Mann treibt leblos im Hafenbecken: Es ist der Vermisste aus Wismar

Update, 7. Oktober, 14.35 Uhr: Leiche wurde identifiziert

Die Leiche, die am vergangenen Donnerstag in der Elde in Grabow gefunden wurde, konnte inzwischen zweifelsfrei identifiziert werden. Wie die Polizei am Nachmittag mitteilte, handelt es sich wie vermutet um den 20-jährigen Mann aus Wismar, der bereits seit Ende September als vermisst galt.

Die Ermittlungen zur genauen Todesursache dauern derzeit noch an. Anhaltspunkte für ein Fremdverschulden gebe es nach aktuellem Ermittlungsstand aber nicht, hieß es weiter.

Originalmeldung vom 1. Oktober, 6.48 Uhr

Grabow - Am Donnerstagnachmittag wurde im Hafenbecken der Elde in Grabow (Mecklenburg-Vorpommern) eine Leiche gefunden.

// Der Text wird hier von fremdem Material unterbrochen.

-- ==== Sys2Proof/Machine/Heat.lean ====
section
/-! DEFINITION. Heat (spec/15): sensors, the forecaster's outputs, rotation, thermal duty, the trip's sensor and the thermal
cycle counts (R395 to R409). -/
namespace Sys2Proof.Machine

/-- Sensor n. -/
def State.sensor (s : State) (n : Nat) : Sensor := mget (fun _ => ({} : Sensor)) s.heat.sensors n
/-- Replace sensor n. -/
def State.setSensor (s : State) (n : Nat) (v : Sensor) : State :=
  { s with heat := { s.heat with sensors := mset (fun _ => ({} : Sensor)) s.heat.sensors n v } }
/-- Sensor n is failed or lost (R396). -/
def State.sensorBad (s : State) (n : Nat) : Bool := bit s.heat.failed n
/-- Mark a sensor; a change raises an event on therm.sensor_failed. -/
def State.markSensor (s : State) (n : Nat) (b : Bool) : State :=
  if s.sensorBad n = b then s
  else ({ s with heat := { s.heat with failed := setBit s.heat.failed n b } } : State).event Obj.thermSensorFailed
/-- The die of a sensor is powered (R396): the harbour die from the start on (DEDUCED, notes/assumptions/64.md). -/
def State.diePowered (s : State) (n : Nat) : Bool := if n < 64 then s.domain (2 + n / 16) else s.on
/-- Sensors of a die or stack, as units of therm.cycles: 0 the harbour die, 1 + n isle n, 5 + n stack n. -/
def unitSensors (u : Nat) : List Nat :=
  if u = 0 then (List.range 24).map (64 + ·) else if u < 5 then (List.range 16).map (16 * (u - 1) + ·) else [88 + (u - 5)]
/-- The highest reading of a unit's sensors that have been read and are not failed; none where there is none (R395, R396). -/
def State.hotSpot (s : State) (u : Nat) : Option Int :=
  if 5 ≤ u ∧ s.domain 1 = false then none
  else (unitSensors u).foldl (fun m n => if s.sensorBad n || !(s.sensor n).read then m else some (match m with | some x => max x (s.sensor n).val | none => (s.sensor n).val)) none
/-- The hot value of quad q (R395, R396); the die's hot spot where both its sensors have failed. -/
def State.hotValue (s : State) (q : Nat) : Int :=
  let a := 2 * q
  match s.sensorBad a, s.sensorBad (a + 1) with
  | false, false => max (s.sensor a).val (s.sensor (a + 1)).val
  | false, true => (s.sensor a).val
  | true, false => (s.sensor (a + 1)).val
  | true, true => (s.hotSpot (1 + q / 8)).getD 0
/-- The thermal duty of isle n's quads is held at 8 (R396). -/
def State.dutyHeld (s : State) (n : Nat) : Bool := s.sensorBad (88 + n) || (unitSensors (1 + n)).all s.sensorBad

/-- Thermal duty of quad q. -/
def State.duty (s : State) (q : Nat) : Nat := mget (fun _ => 16) s.heat.duty q
/-- Set it. -/
def State.setDuty (s : State) (q v : Nat) : State := { s with heat := { s.heat with duty := mset (fun _ => 16) s.heat.duty q v } }
/-- Held isles have every quad at 8. -/
def State.holdDuties (s : State) : State :=
  s.each (List.range 32) (fun s q => if s.dutyHeld (q / 8) then s.setDuty q 8 else s)

/-- A die sensor's sample (R396): the watch on range and on change. -/
def State.dieSample (s : State) (n : Nat) (v : Int) : State :=
  let x := s.sensor n
  let t := s.clk.ticks
  let pow := s.diePowered n
  let inR := decide (-40 * 256 ≤ v) && decide (v ≤ 150 * 256)
  let changed := x.read && v != x.val
  let same := if changed || !x.read || !pow then t else x.same
  let good := if !inR || !pow then t else if x.read then x.good else t
  let moved := (inR && pow && x.moved) || (changed && inR && pow)
  let restart := good == t
  let y : Sensor := { x with val := v, same := same, good := good, moved := if restart then false else moved, read := true }
  let s := s.setSensor n y
  if s.sensorBad n then
    if inR && pow && y.moved && decide (good + secT 1 ≤ t) then s.markSensor n false
    else if inR && pow && decide (good + secT 1 ≤ t) then s.setSensor n { y with good := t, moved := false }
    else s
  else if !inR || decide (same + secT 1 ≤ t) then (s.markSensor n true).setSensor n { y with good := t, moved := false }
  else s
/-- A stack's readout (R396): lost after three failed samples in a row, restored at its first good one. -/
def State.stackSample (s : State) (n : Nat) (v : Option Int) : State :=
  if !s.domain 1 then s
  else match v with
  | some t => (s.setSensor n { s.sensor n with val := t, bad := 0, read := true }).markSensor n false
  | none =>
    let b := min 3 ((s.sensor n).bad + 1)
    let s := s.setSensor n { s.sensor n with bad := b }
    if b = 3 then s.markSensor n true else s
/-- Track since when every die is cool, for R407. -/
def State.coolWatch (s : State) : State :=
  let c := if s.obj Obj.thermTripped = 0 ∨ s.allCool = false then none
    else match s.pwr.tripCool with | some t => some t | none => some s.clk.ticks
  { s with pwr := { s.pwr with tripCool := c } }
/-- A sample of sensor n (R395, R396, R405); a readout that fails leaves a die, engine or cartridge sensor as it was. -/
def State.sample (s : State) (n : Nat) (v : Option Int) : State :=
  if !s.on || decide (108 ≤ n) then s
  else
    let s := if 88 ≤ n ∧ n < 92 then s.stackSample n v
      else match v with
        | none => s
        | some t => if n < 88 then s.dieSample n t
                    else if 100 ≤ n ∧ (s.cart (n - 100)).phase = 0 then s
                    else s.setSensor n { s.sensor n with val := t, read := true }
    let s := s.holdDuties
    let hot := match v with
      | some t => !s.sensorBad n && ((decide (n < 88) && decide (115 * 256 ≤ t)) || (decide (88 ≤ n) && decide (n < 92) && s.domain 1 && decide (105 * 256 ≤ t)))
      | none => false
    let s := if hot && s.obj Obj.thermTripped == 0 then (s.ctr Obj.ctrThermTrips).trip n 0 else s
    s.coolWatch

/-! ## The forecaster (R397 to R399) -/

/-- The present readings. -/
def State.readings (s : State) : List Int := (List.range 108).map (fun n => (s.sensor n).val)
/-- The peak of a unit, in 1/256 °C. -/
def State.peakOf (s : State) (u : Nat) : Int := mget (fun _ => 0) s.heat.peak u
/-- The core cycles that isle n's scheduler holds queued for quad q (R398): each queued work record at the command cost recorded for its slot. An
isle that does not run reports none. -/
def State.queuedWork (s : State) (q : Nat) : Nat :=
  let n := q / 8
  if !s.isleOn n then 0
  else ((List.range 16).flatMap (fun p => (s.queue (64 + 16 * n + p)).heads.map (fun w => s.slot p (byteAt w 2)))).foldl
    (fun t u => if bit u.quads q then t + u.cost else t) 0
/-- The light counters that the forecaster reads: bundles by quad, then frames accepted by 32 + pipe (R398, R433). -/
def heatLight (i : Nat) : Nat := if i < 32 then 0x0940 + i * 8 else pipeLight (i - 32) 0
/-- What such a counter has counted since the latest step. -/
def State.sinceStep (s : State) (i : Nat) : Nat := (s.light (heatLight i) + 2 ^ 64 - mget (fun _ => 0) s.heat.seen i) % 2 ^ 64
/-- The forecaster's inputs (R397, R398); an engine is lit on all four lanes or on none. -/
def State.forecastIn (s : State) : ForecastIn :=
  { readings := s.readings
    quads := (List.range 32).map (fun q => { state := s.quadState q, duty := s.dutyOf q, issued := s.sinceStep q, queued := s.queuedWork q })
    frames := (List.range 8).map (fun i => s.sinceStep (32 + i))
    stackBytes := (List.range 4).map (mget (fun _ => 0) s.heat.moved)
    soundBytes := (List.range 4).map (fun k => mget (fun _ => 0) s.heat.moved (4 + k))
    light := (List.range 8).map (fun e => ((s.cart e).drive, if s.lit e then 4 else 0)) }
/-- The outputs of a step: values of the forecaster, whose parameters no object gives (notes/assumptions/11.md). The schedulers report the queued
work at each step, and the counts of the next 250 µs begin. -/
def State.forecastNow (s : State) : State :=
  let k := s.heat.step
  let r := s.forecastIn
  let fc := (List.range 108).foldl (fun m n => mset (fun _ => 0) m n (Config.forecast k r n)) []
  let pk := (List.range 9).foldl (fun m u => mset (fun _ => 0) m u (Config.forecastPeak k r u)) []
  let seen := (List.range 40).foldl (fun m i => mset (fun _ => 0) m i (s.light (heatLight i))) []
  let qd := (List.range 32).foldl (fun m q => mset (fun _ => 0) m q (s.queuedWork q)) []
  { s with heat := { s.heat with step := k + 1, fc := fc, peak := pk, seen := seen, moved := [], queued := qd } }

/-! ## Rotation (R400 to R402) -/

/-- The partner of partition p's Active slot (R400): the lowest-numbered Resident slot with the same bundle digest. -/
def State.partner (s : State) (p : Nat) : Option Nat :=
  let a := s.obj (Obj.partT2Active p)
  if 4 ≤ a ∨ s.slotState p a ≠ 4 ∨ (s.slot p a).tier2 = false then none
  else (List.range 4).find? (fun n => n != a && s.slotState p n == 3 && (s.slot p n).tier2 && (s.slot p n).digest == (s.slot p a).digest)
/-- The peak of the isle of slot n of partition p. -/
def State.slotPeak (s : State) (p n : Nat) : Option (Nat × Int) := (s.slotIsle p n).map (fun i => (i, s.peakOf (1 + i)))
/-- The bounds of R401 and R403 in 1/256 °C. -/
def State.limitT (s : State) : Int := (s.obj Obj.thermForecastLimit : Int) * 256
/-- The release bound. -/
def State.releaseT (s : State) : Int := ((s.obj Obj.thermForecastLimit : Int) - (s.obj Obj.thermHysteresis : Int)) * 256
/-- Exchange the roles (R401): new records name the other slot, whose quads wake (R402). -/
def State.exchange (s : State) (p : Nat) (r : Rot) : State :=
  let other := if r.serving = r.active then r.partner else r.active
  let s := (s.setRot p (some { r with serving := other, on := true, next := s.clk.ticks + msT (s.obj Obj.thermRotationPeriod) })).ctr Obj.ctrThermRotations
  s.each (bitsOf 32 (s.slot p other).quads) (fun s q => if s.domain (2 + q / 8) then s.wakeQuad q else s.wantIsle (q / 8))
/-- Neither slot's isle has a peak above the release bound. -/
def State.rotQuiet (s : State) (p : Nat) (r : Rot) : Bool :=
  [r.active, r.partner].all (fun n => match s.slotPeak p n with | some (_, t) => decide (t ≤ s.releaseT) | none => true)
/-- Rotation at a step for partition p: engagement, and the isle it engages for. -/
def State.rotateStep (s : State) (p : Nat) : State × Option Nat :=
  let r? := match s.rotOf p with
    | some r => some r
    | none => (s.partner p).map (fun n => { active := s.obj (Obj.partT2Active p), partner := n, serving := s.obj (Obj.partT2Active p), on := false,
                                            next := 0, hot := s.clk.ticks })
  match r? with
  | none => (s, none)
  | some r =>
    if r.on then (s.setRot p (some { r with hot := if s.rotQuiet p r then r.hot else s.clk.ticks }), none)
    else match s.slotPeak p r.serving with
      | some (i, t) =>
        if s.objBit Obj.thermRotateMask p && decide (s.limitT ≤ t) then
          ((s.exchange p { r with hot := s.clk.ticks }).setEvBit Obj.thermRotating p true, some i)
        else (s, none)
      | none => (s, none)
/-- An exchange boundary (R401): roles are exchanged, or rotation disengages after a whole quiet period and the serving slot keeps
serving. -/
def State.rotBoundary (s : State) (p : Nat) : State :=
  match s.rotOf p with
  | none => s
  | some r =>
    if !r.on then s
    else
      let s := s.elapseTo r.next
      if r.hot + msT (s.obj Obj.thermRotationPeriod) ≤ s.clk.ticks ∨ s.objBit Obj.thermRotateMask p = false then
        let s := s.setRot p (if r.serving = r.active then none else some { r with on := false })
        s.setEvBit Obj.thermRotating p false
      else s.exchange p r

Einsatzkräfte der Polizei suchen das Wasser nach Hinweisen ab. (Symbolbild)
Einsatzkräfte der Polizei suchen das Wasser nach Hinweisen ab. (Symbolbild)  © Axel Heimken/dpa

Wie die Polizei am Freitag mitteilte, wurde der Tote gegen 16 Uhr entdeckt. Demnach hatten Paddler, die in Kanus unterwegs waren, den bekleideten Leichnam entdeckt. Die genauen Todesumstände seien aber noch völlig unklar.

Die Staatsanwaltschaft prüft derzeit, ob der Leichnam obduziert werden muss. "Anhaltspunkte für ein Verbrechen gibt es derzeit nicht", hieß es außerdem in der Mitteilung der Polizei.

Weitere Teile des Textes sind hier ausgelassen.